# Unimpressed with 6D + 24-105. Am I doing something wrong?



## ArtVandelay12 (May 20, 2013)

I already own some Canon gear, but have made the jump to micro 4/3 with the OM-D. I still am interested in full frame so I was considering a 6D to compliment my om-d. I don't need the autofocus of the 5D mkIII, I am just interested in image quality. So I rented a 6D and the 24-105 f4 to see what it was like. I was planning on buying the kit anyway. 

When the camera arrived it was a rainy day, and after getting used to it (I've used canon cameras for years so there wasn't much of a learning curve) I decided to try some very informal IQ tests. Using my OM-D and a $150 zoom, 40-150mm, through a rainy window and then the 6D and 24-105 with the window open. I tried to keep settings as similar as possible for both cameras. Both images are straight out of camera RAW's with no editing done whatsoever. Both imported through Lightroom 4.4. 

I was surprised to see that the little $150 dollar lens and my OM-D produced a much better image! I know the 24-105 is not the sharpest lens out there by any means, but I don't think the 40-150 is either. Especially through a window. 
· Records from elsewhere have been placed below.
/-- R20: the reset values, which the reset input and RESET both leave. The empty logs, moves and operation in progress of
the start state are the model's (assumption logs 2 to 4), so nothing is said of them here. -/
def Obligations.ResetValues : Prop :=
  ∀ c : Params, (State.resetWith c).cfg = c ∧ (State.resetWith c).crc = 0x00#8 ∧ (State.resetWith c).rx_buf = [] ∧
    (State.resetWith c).rx_esc = false ∧ (State.resetWith c).rx_drop = false ∧ (State.resetWith c).rx_bad = false ∧
    (State.resetWith c).rxq = [] ∧ (State.resetWith c).escerr = false ∧ (State.resetWith c).frmovf = false ∧
    (State.resetWith c).qovf = false ∧ (State.resetWith c).illop = false ∧
    (State.resetWith c).statusByte = 0x00#8 ∧
    ∀ s : State, SameBlock (hardwareReset s) (State.resetWith c) ∧
      ∃ t, exec .reset s = .next t ∧ SameBlock t (State.resetWith c)

/-! ### Control operations (40_control.md, 10_state.md) -/

/-- R100: NOP changes nothing and returns `none`. -/
def Obligations.NopResult : Prop :=
  ∀ s : State, exec .nop s = .next { s with rsp := s.rsp ++ [.none] }

/-- R101: STAT_RD returns the STATUS byte and the queue count, and changes nothing. -/
def Obligations.StatRdResult : Prop :=
  ∀ s : State, exec .statRd s = .next { s with rsp := s.rsp ++ [.status s.statusByte s.rxq.length] }

/-- R25: the eight bits of the STATUS byte, and that STAT_CLR, the one operation that writes it, changes none of the
read-only bits 0 to 2 and 7, whatever its mask. -/
def Obligations.StatusByteLayout : Prop :=
  ∀ s : State,
    s.statusByte.getLsbD 0 = decide (s.rxq ≠ []) ∧
    s.statusByte.getLsbD 1 = (decide (s.rx_buf ≠ []) || s.rx_esc || s.rx_drop) ∧
    s.statusByte.getLsbD 2 = s.rx_esc ∧ s.statusByte.getLsbD 3 = s.escerr ∧ s.statusByte.getLsbD 4 = s.frmovf ∧
    s.statusByte.getLsbD 5 = s.qovf ∧ s.statusByte.getLsbD 6 = s.illop ∧ s.statusByte.getLsbD 7 = false ∧
    ∀ d : Byte, ∃ t, exec (.statClr d) s = .next t ∧
      ∀ k ∈ [0, 1, 2, 7], t.statusByte.getLsbD k = s.statusByte.getLsbD k

/-- R102: STAT_CLR clears the sticky bits its mask selects, keeps the others, and changes nothing else; mask bits 0, 1,
2 and 7 do not matter. -/
def Obligations.StatClrResult : Prop :=
  ∀ (d : Byte) (s : State),
    exec (.statClr d) s = .next { s with
      escerr := if d.getLsbD 3 then false else s.escerr
      frmovf := if d.getLsbD 4 then false else s.frmovf
      qovf := if d.getLsbD 5 then false else s.qovf
      illop := if d.getLsbD 6 then false else s.illop
      rsp := s.rsp ++ [.none] }

/-- R103: RESET puts every field of the block at its reset value and retracts no transmitted byte. -/
def Obligations.ResetOperationResult : Prop :=
  ∀ s : State, exec .reset s = .next { s with
    crc := 0x00#8, rx_buf := [], rx_esc := false, rx_drop := false, rx_bad := false, rxq := [],
    escerr := false, frmovf := false, qovf := false, illop := false, rsp := s.rsp ++ [.none] }

/-- R24: a sticky bit that is set stays set, unless STAT_CLR clears it with a 1 in its place or RESET clears it. -/
def Obligations.StickyBitsClearedOnlyOnRequest : Prop :=
  ∀ (i : Instr) (s t : State), exec i s = .next t →
    (s.escerr = true → t.escerr = false → i = .reset ∨ ∃ d, i = .statClr d ∧ d.getLsbD 3 = true) ∧
    (s.frmovf = true → t.frmovf = false → i = .reset ∨ ∃ d, i = .statClr d ∧ d.getLsbD 4 = true) ∧
    (s.qovf = true → t.qovf = false → i = .reset ∨ ∃ d, i = .statClr d ∧ d.getLsbD 5 = true) ∧
    (s.illop = true → t.illop = false → i = .reset ∨ ∃ d, i = .statClr d ∧ d.getLsbD 6 = true)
Any ideas? Problem with the lens? Am I doing something wrong and missed a setting somewhere? I took several pictures with the 6D to make sure I wasn't focusing wrong or anything like that, and even stopped down to f8 and didn't see much difference. I do enjoy shooting with the 6D and it wasn't as big and heavy as I thought it would be, but I don't want to buy it and then have to buy very expensive lenses just to match the performance of my om-d and the 40-150. 

I also used the 50mm 1.8 II and noticed it was much sharper which makes me think the 24-105 just isn't very good. Though with the 50mm vs my om-d I couldn't really tell the two apart unless I was shooting wide open and the DOF was obviously different. Still not as big of a IQ difference as I expected. 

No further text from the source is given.